Stepping on a Slippery Slope
[Commentary] My son Nick, a podcast aficionado, suggested recently that I’d enjoy a podcast called “StartUp,” which tells stories of companies that are just starting out. In its first season, the show’s host, Alex Blumberg, and his new business partner, Matt Lieber, train their microphones on their own company, Gimlet Media, which Blumberg, who is also the chief executive, hopes to turn into a podcast juggernaut. The second season, in which Blumberg is joined by a co-host, Lisa Chow, chronicles the highs and lows of a new dating app. Nick was right. Blumberg, a co-creator of NPR’s “Planet Money,” and Chow, formerly of NPR and WNYC, prove to be first-rate storytellers, hardly a surprise given their backgrounds. What was a surprise were the commercials spliced into each episode.
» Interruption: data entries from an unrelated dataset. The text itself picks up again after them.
-- ==== Sys2Proof/Machine/Ops.lean ====
section
/-! DEFINITION. The operations that several commands share: posting events, answering host transactions, head
checks, launches, the end of a walk and its drain, discards and detachment, link breaks, faults and aborts, merges
and stale marks, and `settle`, which every event that can change a wait ends with. -/

namespace Sys2Proof.Machine

open Sys2Proof

/-! ### Events (R167 to R169) -/

/-- A record of kind `k` stamped with the Timebase, with no optional field (R167). -/
def State.record (s : State) (k : EventKind) : EventRecord := { kind := k, timestamp := s.timebase }

/-- Posts a record: it joins the queue, or is dropped and counted while the queue holds 32 (R169). -/
def State.post (s : State) (e : EventRecord) : State :=
  if s.events.length < 32 then { s with events := s.events ++ [e] } else { s with loss := min 65535 (s.loss + 1) }

/-! ### Answers to the master (R115, R128) -/

/-- The HOST_FAULT record of a transaction answered FAULT (R128, R168). -/
def State.hostFaultRecord (s : State) (t : HostTag) (x : HostSlot) (why : HostReason) : EventRecord :=
  { s.record .hostFault with
    tag := some t
    address := some x.req.address.toNat
    reason := some why.toReason
    context := match x.cls with
      | some (.walk c) => some c
      | _ => none
    value := match x.cls with
      | some (.walk _) => some x.taken
      | _ => none }

/-- Answers the OPEN transaction on tag `t`: OKAY, or FAULT for the reason given. It joins the response order with
the data collected so far, and a FAULT posts HOST_FAULT (R115, R117, R128). -/
def State.answer (s : State) (t : HostTag) (why : Option HostReason) : State :=
  match s.slot t with
  | none => s
  | some x =>
    match x.answer with
    | some _ => s
    | none =>
      let a : HostAnswer := { status := if why.isNone then .okay else .fault, data := x.readData }
      let s₁ := { s.setSlot t (some { x with answer := some a }) with responses := s.responses ++ [t] }
      match why with
      | none => s₁
      | some r => s₁.post (s.hostFaultRecord t x r)

/-! ### Creation of read-ahead entries (R57 to R59) -/

/-- Creates up to `n` entries at the fetch cursor (R59). -/
def Context.createEntries (d : Descriptor) : Nat → Context → Context
  | 0, x => x
  | n + 1, x =>
    match x.cursor with
    | .exhausted => x
    | .at p =>
      let a := (d.address p).toNat
      let e : Entry :=
        { seq := x.progress + x.entries.length, addr := a, span := elementSpan a d.memWidth, ordinal := d.ordinal p,
          state := .pending }
      Context.createEntries d n { x with entries := x.entries ++ [e], cursor := (d.advance p).1 }

/-- A context brought up to its fill target, if it runs an ACTIVE read walk (R58, R59). -/
def State.fillContext (s : State) (c : Ctx) (x : Context) : Context :=
  match x.state, x.snapshot with
  | .active, some d =>
    if d.direction = .read then x.createEntries d (s.fillTarget c d - x.entries.length) else x
  | _, _ => x

/-- Brings every Read-Ahead Queue up to its fill target (R58, R59). -/
def State.fill (s : State) : State := s.mapContexts s.fillContext

/-- Brings the Read-Ahead Queue of `c` up to its fill target (R58, R59). -/
def State.fillAt (s : State) (c : Ctx) : State := s.setContext c (s.fillContext c (s.context c))

/-! ### The head of a Service Queue (R37, R40 to R42) -/

/-- Removes the head from the Service Queue; the transaction behind it becomes the head, not yet checked. -/
def State.popHead (s : State) (c : Ctx) : State :=
  let x := s.context c
  s.setContext c { x with service := x.service.tail, headChecked := false, hold := .none, shortfall := 0 }

/-- Answers the head and removes it. -/
def State.finishHead (s : State) (c : Ctx) (why : Option HostReason) : State :=
  match (s.context c).service with
  | [] => s
  | t :: _ => (s.answer t why).popHead c
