/-- What deciding the waits afresh makes of `s`: every Read-Ahead Queue of an ACTIVE read walk reaches its fill target
at the fetch cursor and no other queue changes (R58, R59); the lines over a candidate are ISSUING, and, where no
element waits with hold LINE, no other line changes (R61); the lines that became ISSUING stand in the issuing order,
in opening order (R79). -/
structure State.Settles (s t : State) : Prop where
  resettled : s.Resettled t
  filled : ∀ c d, (s.context c).state = .active → (s.context c).snapshot = some d → d.direction = .read →
    let target := min 8 (min ((s.context c).left d) (d.readAhead + s.demand c))
    (s.context c).Created d (t.context c)
      ∧ (t.context c).entries.length ≤ max (s.context c).entries.length target
      ∧ (target ≤ (t.context c).entries.length ∨ (t.context c).cursor = .exhausted)
  unfilled : ∀ c, ((s.context c).state ≠ .active ∨ (s.context c).snapshot.map Descriptor.direction ≠ some .read) →
    (t.context c).entries = (s.context c).entries ∧ (t.context c).cursor = (s.context c).cursor
  flushed : ∀ c, ∀ l ∈ (t.context c).lines, t.overCandidate l = true → l.state = .issuing
  lines : ∀ c, (t.context c).hold ≠ .line →
    (t.context c).lines = (s.context c).lines.map fun l => if t.overCandidate l = true then l.issue else l
  order : ∀ c, (t.context c).issuing = (s.context c).issuing
    ++ ((t.context c).lines.filter fun l => l.state == .issuing && !(s.context c).issuing.contains l.slot).map
      GatherLine.slot

/-- The follower condition holds the next element of `c`: its ARMED link's leader is not far enough ahead (R100). -/
def State.Behind (s : State) (c : Ctx) : Prop :=
  ∃ l, s.pacing c = some l ∧ l.state = .armed
    ∧ (s.context l.leader).progress < (s.context c).progress + 1 + l.gap

/-- A lead limit holds the next element of `c`: an ARMED link that it leads, with an ACTIVE follower (R101). -/
def State.LeadLimited (s : State) (c : Ctx) : Prop :=
  ∃ f l n, s.pacing f = some l ∧ l.leader = c ∧ l.state = .armed ∧ (s.context f).state = .active ∧ l.lead = some n
    ∧ (s.context f).progress + n ≤ (s.context c).progress

/-- In `t` the hold of every head that waits for an element, and follows no BROKEN link, stands as step 1 and step 2
decide it in `t` (R39, R103), and the hold start time of a context that kept its transactions has changed from `s` only
where the hold has become PACE or LEAD from another value (R39). -/
structure State.HoldsAfresh (s t : State) : Prop where
  pace : ∀ c k, t.nextElement c = some k → (∀ l, t.pacing c = some l → l.state = .armed) → t.Behind c →
    (t.context c).hold = .pace
  lead : ∀ c k, t.nextElement c = some k → (∀ l, t.pacing c = some l → l.state = .armed) → ¬ t.Behind c →
    t.LeadLimited c → (t.context c).hold = .lead
  data : ∀ c k, t.nextElement c = some k → (∀ l, t.pacing c = some l → l.state = .armed) → ¬ t.Behind c →
    ¬ t.LeadLimited c → k.d.direction = .read →
    ((t.context c).hold = .none ∨ (t.context c).hold = .data)
      ∧ ((t.context c).hold = .none ↔ ∃ e rest, (t.context c).entries = e :: rest ∧
        ((∃ data, e.state = .filled data) ∨ e.state = .poisoned))
  line : ∀ c k, t.nextElement c = some k → (∀ l, t.pacing c = some l → l.state = .armed) → ¬ t.Behind c →
    ¬ t.LeadLimited c → k.d.direction = .write →
    ((t.context c).hold = .none ∨ (t.context c).hold = .line)
      ∧ ((t.context c).hold = .none ↔
        ((k.d.linesNeeded (k.d.address k.pos).toNat).filter fun a => !(t.context c).hasOpen a).length
          ≤ 4 - (t.context c).lines.length)
  start : ∀ c, (t.context c).service = (s.context c).service → (t.context c).holdStart =
    if ((t.context c).hold = .pace ∨ (t.context c).hold = .lead) ∧ (t.context c).hold ≠ (s.context c).hold
      then s.timebase else (s.context c).holdStart

/-! ### Answers to a whole Service Queue, and link breaks (R36, R106, R107) -/

/-- The transactions are distinct and every one is OPEN. -/
def State.Waits (s : State) (q : List HostTag) : Prop :=
  q.Nodup ∧ ∀ u ∈ q, ∃ x, s.slot u = some x ∧ x.answer = none

/-- From `s` to `t` the transactions are answered FAULT with one reason, in this order and before any other, with the
data they had collected, and HOST_FAULT is posted for each (R36, R128). -/
def State.AnsweredFault (s t : State) (q : List HostTag) (why : HostReason) : Prop :=
  (s.responses ++ q) <+: t.responses
  ∧ (∀ u ∈ q, ∀ x, s.slot u = some x → ∃ y, t.slot u = some y ∧ y.answer = some ⟨.fault, x.readData⟩)
  ∧ (s.events.length + q.length ≤ 32 →
    (s.events ++ q.filterMap fun u => (s.slot u).map fun x => s.hostFaultRecord u x why) <+: t.events)

/-- The followers of the ARMED links that `c` leads, ascending. -/
def State.followersOf (s : State) (c : Ctx) : List Ctx :=
  allCtx.filter fun f => (s.pacing f).any fun l => l.leader == c && l.state == .armed

/-- The LEADER_LOST record of follower `f` (R106). -/
def State.lostRecordOf (s : State) (c f : Ctx) (why : Reason) : EventRecord where
  kind := .leaderLost
  timestamp := s.timebase
  context := some f
  serial := some (s.context f).serial
  value := some c.val
  reason := some why

/-- From `s` to `t` every link that `c` leads is BROKEN and no other link changes; LEADER_LOST is posted for each ARMED
one in ascending order of follower; and an ACTIVE follower whose head needs elements has that head answered
LEADER_LOST, its record next to the follower's, and its whole Service Queue answered (R106, R107). -/
structure State.LinksLost (s t : State) (c : Ctx) (why : Reason) : Prop where
  broken : ∀ f l, s.pacing f = some l → l.leader = c → t.pacing f = some { l with state := .broken }
  others : ∀ f, (∀ l, s.pacing f = some l → l.leader ≠ c) → t.pacing f = s.pacing f
  records : t.events.length < 32 → ((s.followersOf c).map fun f => s.lostRecordOf c f why).Sublist t.events
  heads : ∀ f h rest x n, f ∈ s.followersOf c → f ≠ c → (s.context f).state = .active →
    (s.context f).snapshot.isSome = true → (s.context f).service = h :: rest → s.Waits (h :: rest) →
    (∀ g, g ≠ f → ∀ u ∈ h :: rest, u ∉ (s.context g).service) → (s.context f).headChecked = true →
    s.slot h = some x → x.count = some n → x.taken < n →
    (∃ y, t.slot h = some y ∧ y.answer = some ⟨.fault, x.readData⟩)
      ∧ (t.context f).service = [] ∧ (∀ u ∈ h :: rest, u ∈ t.responses)
      ∧ (t.context f).state = .active ∧ (t.context f).take = (s.context f).take
      ∧ (t.context f).progress = (s.context f).progress
      ∧ (t.events.length < 32 → [s.lostRecordOf c f why, s.hostFaultRecord h x .leaderLost] <:+: t.events)

/-- From `s` to `t` the context entered FAULTED: no target region, the last walk's fields kept, every transaction of its
Service Queue answered CONTEXT_FAULTED, and the links that it leads broken (R24, R34, R36, R106). -/
structure State.FaultedBy (s t : State) (c : Ctx) (why : FaultReason) : Prop where
  state : (t.context c).state = .faulted ∧ (t.context c).faultReason = some why ∧ (t.context c).region = none
  kept : (t.context c).serial = (s.context c).serial ∧ (t.context c).progress = (s.context c).progress
    ∧ (t.context c).endCause = (s.context c).endCause ∧ (t.context c).descIndex = (s.context c).descIndex
  service : (t.context c).service = []
  answered : s.Waits (s.context c).service → s.AnsweredFault t (s.context c).service .contextFaulted
  links : s.LinksLost t c why.toReason

/-! ### Frames of the Management Link (R153, R155) -/

/-- An addressed frame has received the code of a command with parameters and the parameter bytes `ps`. -/
def Frame.awaits (f : Frame) (k : Command) (ps : List Byte) : Prop :=
  f.phase = .parameters ∧ f.code = some k.code ∧ f.params = ps

/-- The table's row for a command whose last byte is `b`; a command without parameters has no byte. -/
def Command.instr (k : Command) (b : Byte) : Instr :=
  match k with
  | .identify => .identify
  | .writeDesc => .writeDesc b
  | .readDesc => .readDesc b
  | .clearDesc => .clearDesc b
  | .setAperture => .setAperture b
  | .readAperture => .readAperture b
  | .queueWalk => .queueWalk b
  | .endWalk => .endWalk b
  | .abortWalk => .abortWalk b
  | .clearFault => .clearFault b
  | .flushLines => .flushLines b
  | .readContext => .readContext b
  | .setPacing => .setPacing b
  | .clearPacing => .clearPacing b
  | .readPacing => .readPacing b
  | .setTimers => .setTimers b
  | .readTimers => .readTimers
  | .popEvent => .popEvent
  | .peekEvent => .peekEvent
  | .readEventStatus => .readEventStatus
  | .setAttentionMask => .setAttentionMask b
  | .softReset => .softReset

/-- The commands that can end, launch, fault or abort a walk, with what that does to other contexts, the host's
transactions and the requests in memory (spec/95: WALK_END, LAUNCH, CONTEXT_FAULT, ABORT_WALK, SOFT_RESET). -/
def movesWalk : Instr → Bool
  | .elementTake _ | .drainComplete _ | .memoryResponse _ _ _ | .memoryTimeout _ | .queueWalk _ | .endWalk _
  | .abortWalk _ | .clearFault _ | .setTimers _ | .softReset => true
  | _ => false

/-! ### Descriptor fields as numbers (R179, Table 41) -/

/-- The number that encodes the value of a field (Table 41). -/
def Descriptor.fieldCode (d : Descriptor) : Field → Nat
  | .direction => kindCode d.direction
  | .base => d.base.toNat
  | .levels => d.levels
  | .count k => d.count.get k
  | .stride k => unsignedOf 4 (d.stride.get k)
  | .start k => d.start.get k
  | .memWidth => d.memWidth
  | .hostSize => d.hostSize
  | .conversion => d.conversion.code
  | .laneMask => d.laneMask.toNat
  | .endless => d.endless.toNat
  | .chain => (d.chain.map Fin.val).getD 0xFF
  | .mark => d.mark.getD 0xFFFFFFFF
  | .doneEvent => d.doneEvent.toNat
  | .readAhead => d.readAhead
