-- ==== Sys2Proof/Certificates/Slice0/Obligations.lean ====
section
/-! DEFINITION. The statements for the provers. -/

open Sys2Proof Sys2Proof.Machine

/-! ### Steps, resets and time -/

/-- The command at the front of the queue is executed on the state with the queue's rest; on an empty queue the block
idles. The queue is the model's choice (log entry 2). -/
def Obligations.StepTakesFrontCommand : Prop :=
  ∀ (c : Instr) (rest : List Instr) (s : State),
    step { s with pending := c :: rest } = exec c { s with pending := rest }
      ∧ step { s with pending := [] } = .next { s with pending := [] }

/-- R22: hardware reset puts every context in the state of the rule, frees every slot without a response, and empties
the contexts' entries, lines and tracker entries. -/
def Obligations.HardwareResetPutsContextsIdle : Prop :=
  ∀ s : State, ∃ t, exec .hardwareReset s = .next t
    ∧ (∀ c, let x := t.context c
        x.state = .idle ∧ x.snapshot = none ∧ x.descIndex = none ∧ x.region = none ∧ x.serial = 0
          ∧ x.take = .at #v[0, 0, 0, 0] ∧ x.cursor = .at #v[0, 0, 0, 0] ∧ x.progress = 0 ∧ x.passes = 0
          ∧ x.endCause = none ∧ x.faultReason = none ∧ x.launchQ = [] ∧ x.service = [] ∧ x.hold = .none
          ∧ x.holdStart = 0 ∧ x.entries = [] ∧ x.lines = [] ∧ x.issuing = [])
    ∧ (∀ u, t.slot u = none) ∧ t.responses = [] ∧ ∀ u, t.track u = none

/-- What hardware reset leaves of the tables, queues, settings, link and outputs. That MSEL# and the waiting commands
stay as they are is the model's choice (log entries 1 and 14). -/
def Obligations.HardwareResetClearsTables : Prop :=
  ∀ s : State, ∃ t, exec .hardwareReset s = .next t
    ∧ (∀ i, (t.desc i).marks = 0 ∧ (∀ f : Field, (t.desc i).fieldCode f =
        match f with
        | .laneMask => 0xF
        | .chain => 0xFF
        | .mark => 0xFFFFFFFF
        | .readAhead => 2
        | _ => 0))
    ∧ (∀ i, t.aperture i = { base := 0, sizeExp := 0, context := 0, enabled := false })
    ∧ (∀ f, t.pacing f = none) ∧ t.fifo = [] ∧ t.iq = [] ∧ t.pointer = 0 ∧ t.channel = none
    ∧ t.events = [] ∧ t.loss = 0 ∧ t.mask = 0x3FFF ∧ t.attnLow = false
    ∧ t.settings = { clockMhz := 100, memTimeoutUs := 2000, paceLimitUs := 50000, gatherAgeUs := 64 }
    ∧ t.timebase = 0 ∧ t.link.phase = .idle ∧ t.link.mdo = none ∧ t.link.params = [] ∧ t.link.response = []
    ∧ t.rstLow = true ∧ t.mselLow = s.mselLow ∧ t.pending = s.pending

/-- RST_RISE samples the strap and releases the reset; TIMEBASE_TICK adds one microsecond modulo 2^32. While RST# is
low no host request and no memory response is taken and the Timebase does not count. That RST_RISE acts
whatever the level of RST# was before it is the model's choice (log entry 1), and that a tick is one whole microsecond
its reading (log entry 11). -/
def Obligations.StrapTimebaseAndResetGate : Prop :=
  ∀ s : State,
    (∀ v : BitVec 2, ∃ t, exec (.rstRise v) s = .next t ∧ t = { s with rstLow := false, strap := v }
        ∧ t.linkAddress.toNat = 0xA4 + v.toNat)
    ∧ (s.rstLow = false → ∃ t, exec .timebaseTick s = .next t
        ∧ t = { s with timebase := t.timebase, usLength := s.settings.clockMhz }
        ∧ t.timebase.toNat = (s.timebase.toNat + 1) % 2 ^ 32)
    ∧ (s.rstLow = true → exec .timebaseTick s = .next s ∧ (∀ r, exec (.hostRequestArrival r) s = .next s)
        ∧ ∀ m st data, exec (.memoryResponse m st data) s = .next s)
“StartUp’s” second season was sponsored by Ford Motor Company, the e-mail marketer MailChimp, and Personal Capital, a financial firm. But instead of running a traditional ad, the co-hosts crafted little stories, often conducting on-air interviews with a company official. As the Internet has eviscerated journalism’s traditional business model, news organizations have had to find new ways to generate revenue. The long sacrosanct barrier between the business side and the news side is falling. Many companies with the highest journalistic standards are adopting so-called native advertising techniques, which are meant to mimic the feel of the publication itself. (The New York Times’s native ads, called Paid Posts, do not mimic the paper.) I can’t help it: It does have the feel of a slippery slope. “The logical next step,” said Rick Edmonds, media business analyst at the Poynter Institute, “will be to set up an in-house studio that will produce ads for advertisers. And maybe ask the journalists to write the copy. I think the line is sliding.” Gimlet’s honorable intentions notwithstanding, I think he’s right.